If there are drops that dialate eyes why aren't there drops to undialate them?

To do a thorough examination of the eyes they dialate them with drops. After about 20 minutes the eyes are fully dialated. Then they send you out to endure several hours of poor vision and misery.

Why isn’t there an eyedrop that will reverse the process and get you back to normal, say within an hour?

There are drops which reverse dilation. One brand is Rev-Eyes.

Then why don’t the eye doctors administer them.

Some do.

I asked this very question and was told that, yes, they could undilate my eyes but that I wouldn’t like the side effects. I don’t remember what they all were but one of them was beet red eyes for a few days. I declined.

Just speculating, but imagine the likely results of an overdose… Eeek!

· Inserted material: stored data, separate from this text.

-- ==== Sys2Proof/Laws/PathsDesk.lean ====
section
/-! SUPPORT. DR's operations (Machine/Desk.lean) take paths of moves. -/

namespace Sys2Proof.Machine

open Sys2Proof.Safety

variable {k : Allow}

/-! ## Requests -/

theorem setKey_path (key : KeyState) (s : State) : Path k s (setKey key s) := .quiet rfl rfl

theorem keyOut_path (s : State) : Path k s (keyOut s) := by
  unfold keyOut
  split
  · exact (reach_path _ _).trans (setKey_path _ _)
  · exact .refl

theorem joinReport_path (hk : k.report = true) (f : QFrame) {s : State} (h : s.lr.report.length < Config.doorCap) :
    Path k s (joinReport f s) := Move.path (.reported hk f h)

theorem reply_path (hk : k.report = true) {r : Request} {a : Answer} {restart : Bool} {s : State}
    (h : s.lr.report.length < Config.doorCap) : Path k s (reply r a restart s) := by
  unfold reply
  extract_lets code s1
  have h1 : Path k s s1 := .ite (fun _ => .quiet rfl rfl) fun _ => .refl
  have hr : s1.lr.report = s.lr.report := by
    unfold s1
    split <;> rfl
  exact h1.trans (joinReport_path hk _ (by rw [hr]; exact h))

/-! ## A judgement leaves the REPORT queue alone -/

theorem writeParams_report (p : LineParams) (s : State) : (writeParams p s).lr.report = s.lr.report := by
  unfold writeParams
  extract_lets _ s1 s2
  have h2 : s2.lr.report = s.lr.report := by
    unfold s2
    split <;> rfl
  split
  · exact (blind_lr_report.issueDrive _).trans h2
  · exact h2

theorem clearTrips_report (s : State) : (clearTrips s).lr.report = s.lr.report := by
  unfold clearTrips
  extract_lets _ s1 s2
  have h2 : s2.lr.report = s.lr.report := by
    unfold s2
    split
    · rw [setFlag_lr]
    · rfl
  split
  · exact (blind_lr_report.enterLine _ _).trans h2
  · exact (blind_lr_report.reform _).trans h2

theorem launchMove_lr (c : Cabin) (s : State) : (launchMove c s).lr = s.lr := by
  unfold launchMove
  extract_lets n _ _ s1
  split
  · rfl
  · split <;> rfl

theorem placeMove_lr (id : Nat) (loc : Location) (off : Nat) (s : State) : (placeMove id loc off s).lr = s.lr := by
  unfold placeMove
  cases loc <;> rfl

theorem withdrawMove_lr (id : Nat) (c : Cabin) (s : State) : (withdrawMove id c s).lr = s.lr := by
  unfold withdrawMove
  extract_lets s1
  split <;> rfl

theorem Move.report {s t : State} (hk : k.report = false) (hr : k.reset = false) (m : Move k s t) :
    t.lr.report = s.lr.report := by
  cases m with
  | tame h => exact congrArg Watched.report h.watch
  | raised f => simp
  | gone src code => simp
  | unbypass c => simp
  | params p hp => exact writeParams_report p s
  | startExit _ _ => exact blind_lr_report.enterLine _ _
  | rest _ _ => exact blind_lr_report.enterLine _ _
  | start _ _ _ _ => exact (blind_lr_report.enterLine _ _).trans rfl
  | desk _ _ _ _ => exact (blind_lr_report.reform _).trans rfl
  | cleared _ _ _ _ _ => exact (blind_lr_report.reform _).trans (by rw [setFlag_lr])
  | bypassed _ c b => simp
  | launched _ c d _ _ => rw [launchMove_lr]
  | withdrawn _ x c _ => rw [withdrawMove_lr]
  | placed _ x loc off _ _ _ => rw [placeMove_lr]
  | reported h _ _ => rw [hk] at h; cases h
  | reportSent h _ _ _ _ => rw [hk] at h; cases h
  | tripReset _ _ _ => exact clearTrips_report s
  | reset h _ => rw [hr] at h; cases h
  | _ => rfl

theorem Path.report {s t : State} (hk : k.report = false) (hr : k.reset = false) (h : Path k s t) :
    t.lr.report = s.lr.report := by
  induction h with
  | refl => rfl
  | tail _ m ih => exact (m.report hk hr).trans ih

/-! ## Taking a request -/

/-- What a judgement may do: `trip` for the one of TRIP_RESET. -/
def Allow.judging (trip : Bool) : Allow := { moves := true, report := false, trip := trip, reset := false }

theorem judging_le {trip : Bool} (hm : k.moves = true) (ht : trip = true → k.trip = true) :
    (Allow.judging trip).Le k :=
  ⟨fun _ => hm, (by intro h; cases h), ht, (by intro h; cases h)⟩

/-- A judgement whose state is the end of a path. -/
def JudgeOk (trip : Bool) (judge : List Byte → State → Answer × State) : Prop :=
  ∀ p s, Path (.judging trip) s (judge p s).2

/-- As `JudgeOk`, for a judgement that also minds the key. -/
def JudgeKeyOk (trip : Bool) (judge : Judge) : Prop := ∀ p s, Path (.judging trip) s (judge p s).2.2

theorem takeRequest_path {trip : Bool} (hm : k.moves = true) (hk : k.report = true) (ht : trip = true → k.trip = true)
    {mine fits : List Byte → Bool} {judge : Judge} (hj : JudgeKeyOk trip judge) (s : State) :
    Path k s (takeRequest mine fits judge s) := by
  unfold takeRequest
  split
  · exact .refl
  · rename_i r rest hq
    split
    · exact .refl
    · rename_i hn
      extract_lets _ _ s1
      have h1 : Path k s s1 := by
        refine Tame.path ⟨rfl, fun b => { b with requests := ?_ }⟩
        have := b.requests
        rw [hq] at this
        exact (Nat.le_succ _).trans this
      have hr : s1.lr.report.length < Config.doorCap := by
        simp only [State.takesRequest, Bool.or_eq_true, Bool.not_eq_true', not_or, Bool.not_eq_false,
          Bool.and_eq_true, decide_eq_true_eq] at hn
        exact hn.1.1
      refine .ite (fun _ => h1.trans (reply_path hk hr)) fun _ => .ite (fun _ => h1.trans (reply_path hk hr)) fun _ =>
        .ite (fun _ => h1.trans ((setKey_path _ _).trans (reply_path hk hr))) fun _ => ?_
      split
      rename_i a restart s2 he
      have h2 := hj r.payload s1
      rw [he] at h2
      have hr2 : s2.lr.report = s1.lr.report := h2.report rfl rfl
      exact h1.trans ((h2.mono (judging_le hm ht)).trans (reply_path hk (by rw [hr2]; exact hr)))

theorem plain_ok {trip : Bool} {judge : List Byte → State → Answer × State} (h : JudgeOk trip judge) :
    JudgeKeyOk trip (plain judge) := fun p s => (setKey_path _ _).trans (h p (setKey .none s))

theorem keyed_ok {trip : Bool} {judge : List Byte → State → Answer × State} (h : JudgeOk trip judge) :
    JudgeKeyOk trip (keyed judge) := by
  intro p s
  unfold keyed
  split
  · exact (setKey_path _ _).trans (h p (setKey .none s))
  · exact setKey_path _ _

theorem doneOr_ok {trip : Bool} {res : Except Reason State} {s : State} (h : Accepts (.judging trip) s res) :
    Path (.judging trip) s (doneOr res s).2 := by
  unfold doneOr
  split
  · exact h _ rfl
  · exact .refl

theorem acceptedOr_ok {trip : Bool} {res : Except Reason State} {s : State} (h : Accepts (.judging trip) s res) :
    Path (.judging trip) s (acceptedOr res s).2 := by
  unfold acceptedOr
  split
  · exact h _ rfl
  · exact .refl

/-! ## The judgements -/

theorem judgeStatusRequest_ok : JudgeOk false judgeStatusRequest := fun _ _ => .refl

theorem judgeRead_ok : JudgeOk false judgeRead := by
  intro p s
  unfold judgeRead
  extract_lets first
  split
  · exact .refl
  · split
    · exact .refl
    · extract_lets
      exact .ite (fun _ => .quiet rfl rfl) fun _ => .refl

theorem uncommission_path (a b : Bool) (before s : State) : Path k s (uncommission a b before s) := by
  unfold uncommission
  exact .ite (fun _ => .quiet rfl rfl) fun _ => .refl

theorem writeChannel_ok : JudgeOk false writeChannel := by
  intro p s
  unfold writeChannel
  extract_lets c
  split
  · exact .refl
  · split
    · exact .refl
    · exact (applyChan_path follow_path _ _ _).trans (uncommission_path _ _ _ _)

theorem writeLine_ok : JudgeOk false writeLine := by
  intro p s
  unfold writeLine
  split
  · exact .refl
  · rename_i e he
    extract_lets o
    split
    · exact .refl
    · exact (applyLine_path follow_path (validLine_inRange he) _).trans (uncommission_path _ _ _ _)

theorem writeBerth_ok : JudgeOk false writeBerth := by
  intro p s
  unfold writeBerth
  split
  · exact .refl
  · exact applyBerth_path _ _ _

theorem writeFleet_ok : JudgeOk false writeFleet := fun _ _ => doneOr_ok (fleetWrite_path rfl _ _ _ _)

theorem writePhone_ok : JudgeOk false writePhone := by
  intro p s
  unfold writePhone
  split
  · exact .refl
  · exact applyPhone_path _ _ _

theorem judgeLine_ok {d : Demand} (hd : d ≠ .trip) : JudgeOk false (fun _ t => judgeLine d t) := by
  intro p s
  have change : ∀ h : s.ls.line = .starting ∨ s.ls.line = .running ∨ s.ls.line = .slowed,
      Path (.judging false) s (changeDesk d s) :=
    fun h => (Move.path (.desk rfl d hd h)).trans (follow_path _ _)
  unfold judgeLine
  dsimp only
  split
  · rename_i hl
    split
    · exact .refl
    · split
      · rename_i ha
        exact (Move.path (.start rfl d hl ha)).trans (follow_path _ _)
      · exact .refl
  · rename_i hl
    exact change (.inl hl)
  · rename_i hl
    exact change (.inr (.inl hl))
  · rename_i hl
    exact change (.inr (.inr hl))
  · split <;> exact .refl
  · split <;> exact .refl

theorem judgeClear_ok : JudgeOk false judgeClear := by
  intro p s
  unfold judgeClear
  split
  · exact .refl
  · rename_i e he
    split
    · exact .refl
    · rename_i h
      simp only [Bool.not_eq_true', not_or, Bool.not_eq_false, Bool.not_eq_true] at h
      exact (Move.path (.cleared rfl _ e he h)).trans (follow_path _ _)

theorem judgeTripReset_ok : JudgeOk true judgeTripReset := by
  intro p s
  unfold judgeTripReset
  split
  · exact .refl
  · rename_i h
    simp only [not_or, Bool.not_eq_true] at h
    obtain ⟨hl, hp, -⟩ := h
    exact (Move.path (.tripReset rfl hp (by tauto))).trans (follow_path _ _)

theorem judgeBypass_ok : JudgeOk false judgeBypass := by
  intro p s
  unfold judgeBypass
  extract_lets c ch n s1
  split
  · exact .refl
  · split
    · exact .refl
    · split
      · exact .refl
      · dsimp only
        by_cases hb : ch.bypass.isSome = true
        · rw [if_pos hb]
          exact Tame.path (setChan_tame hb.symm)
        · rw [if_neg hb]
          exact (Move.path (.bypassed rfl c _)).trans (follow_path _ _)

theorem reinstate_path (c b : Nat) (s : State) : Path k s (reinstate c b s) := by
  unfold reinstate
  extract_lets _ s1 s2 _ s3 s4
  have h1 : Path k s s1 := by
    refine Tame.path ⟨rfl, fun x => { x with subst := ?_ }⟩
    exact (List.length_eraseP_le).trans x.subst
  have h2 : Path k s s2 := by
    refine h1.trans ?_
    unfold s2 standDown
    extract_lets _ t
    have ht : Path k s1 t := (setEntry_path _ _ _).trans (goneAll_path follow_path _ _ _)
    exact ht.trans (setRt_path _ _ _)
  have h3 : Path k s s3 := h2.trans ((setEntry_path _ _ _).trans (resetRuntime_path follow_path _ _))
  have h4 : Path k s s4 :=
    h3.trans ((staleGone_path follow_path _ _).trans ((determineEncoder_path follow_path _).trans (formBand_path _)))
  exact h4.trans ((captureWritten_path _ _).trans (captureWritten_path _ _))

theorem judgeReinstate_ok : JudgeOk false judgeReinstate := by
  intro p s
  unfold judgeReinstate
  extract_lets c
  split
  · exact .refl
  · split
    · exact .refl
    · exact reinstate_path _ _ _

theorem judgeCommission_ok : JudgeOk false judgeCommission := by
  intro p s
  unfold judgeCommission
  split
  · exact .refl
  · split
    · exact .refl
    · exact .quiet rfl rfl

theorem judgeRestart_ok : JudgeKeyOk false judgeRestart := by
  intro p s
  unfold judgeRestart
  extract_lets s1
  have h1 : Path (.judging false) s s1 := setKey_path _ _
  split
  · exact h1
  · split
    · exact h1
    · exact h1.trans (.quiet rfl rfl)

theorem judgeFlags_ok : JudgeOk false judgeFlags := fun _ _ => .quiet rfl rfl

theorem judgeCapture_ok : JudgeOk false judgeCapture := by
  intro p s
  unfold judgeCapture
  extract_lets c k
  split
  · exact .refl
  · split
    · exact .refl
    · exact capture_path fun _ => Nat.zero_le _

theorem judgeNote_ok : JudgeOk false judgeNote := by
  intro p s
  unfold judgeNote
  split
  rename_i taken s1 h
  split
  · exact txOffer_path_of h
  · exact .refl

theorem judgeKeyA_ok : JudgeKeyOk false judgeKeyA := fun _ _ => setKey_path _ _

theorem judgeKeyB_ok : JudgeKeyOk false judgeKeyB := by
  intro p s
  unfold judgeKeyB
  split <;> exact setKey_path _ _

theorem judgeUnknown_ok : JudgeOk false judgeUnknown := fun _ _ => .refl

theorem judgePlace_ok : JudgeOk false judgePlace := by
  intro p s
  unfold judgePlace
  split
  · exact doneOr_ok (requestPlace_path rfl _ _ _ _)
  · exact .refl

/-! ## Reports -/

section Report
variable (hk : k.report = true)
include hk

omit hk in
theorem mayReport_room {s : State} (h : s.mayReport = true) : s.lr.report.length < Config.doorCap := by
  simp only [State.mayReport, Bool.and_eq_true, decide_eq_true_eq] at h
  exact h.1.1.trans_le (Nat.sub_le _ _)

theorem flagReport_path (s : State) : Path k s (flagReport s) := by
  unfold flagReport
  split
  · rename_i h
    simp only [Bool.and_eq_true] at h
    refine .trans ?_ (joinReport_path hk _ (mayReport_room h.1))
    exact .quiet rfl rfl
  · exact .refl

theorem captureReport_path (s : State) : Path k s (captureReport s) := by
  unfold captureReport
  split
  · rename_i q hq
    split
    · rename_i h
      simp only [Bool.and_eq_true] at h
      unfold sendBlock
      extract_lets block rest cause s1
      have h1 : Path k s s1 := joinReport_path hk _ (mayReport_room h.1.1)
      refine h1.trans (.ite (fun _ => capture_path fun b => ?_) fun _ => .trans ?_ (setFlag_path _ _))
      · have hc : captured s1 = q.buffer.length := by
          show captured s = _
          unfold captured
          rw [hq]
        have := b.capture
        rw [hc] at this
        show rest.length ≤ _
        exact (by simp [rest] : rest.length ≤ q.buffer.length).trans this
      · exact capture_path fun _ => Nat.zero_le _
    · exact .refl
  · exact .refl

theorem noteReport_path (s : State) : Path k s (noteReport s) := by
  unfold noteReport
  split
  · rename_i note rest hq
    extract_lets blocked
    split
    · rename_i h
      simp only [Bool.and_eq_true] at h
      refine .trans ?_ (joinReport_path hk _ (mayReport_room h.1.1))
      refine Tame.path ⟨rfl, fun b => { b with rxQueue := ?_ }⟩
      have := b.rxQueue
      rw [hq] at this
      exact (Nat.le_succ _).trans this
    · exact .refl
  · exact .refl

end Report

end Sys2Proof.Machine
end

Night blindness, I would guess

I work in an ophthalmology department, and we don’t administer any undilating drops. When the topic came up, one physician said that the kind he was familiar with only decreased the dilation time by an average of 20 minutes, and that’s pretty tiny compared with how long some people stay dilated. Me, I tend to have noticeably large pupils for 6 or more hours after dilation.

Checking the side effects, I would also assume that they’re not terribly acceptable risks considering that you can just undilate naturally.

Huh. I’d been lead to believe that there wasn’t an ‘antidote’ because the drops worked more or less topically, so unless you washed out your eyes, you just had to wait.

Granted, the ophthalmologist who told me that was less than truthful about any number of things, so…learn something new every day.

good ol’fashioned heroin would do the trick.

cite

There are drops to make the pupil smaller (miosis) and drops to make it larger(mydriasis). They do not work in tandem as if one were an effector and the other a reverser, as it were.

I have no idea what the net effect of atropine (dilation) and pilocarpine (constriction) would be, as examples. We are usually going for one effect or the other. While different types of drops have different mechanisms and different durations, we usually just let the effect wear off.

Side question for the med experts in the thread: How does one pronounce Cyclomydril? My baby had a life-threatening vagal reaction to it twice (tachy and then brachycardia with apnea), and I’ve forgotten how to say it so doctors don’t give it to her again.

sigh-CLA-mah-drill? sigh-clowe-MY-drill? Something like that? I have it written down just in case and it’s in huge warning letters all over her chart and the folder it comes in at her current eye doctors, but the last time I said it aloud I got funny looks and I’d rather get it right.

And is it ever used for anything other than dilating pupils?

Just put sand in them. Make sure they are the Sands of Time, though - other types of sand may irritate your eyes.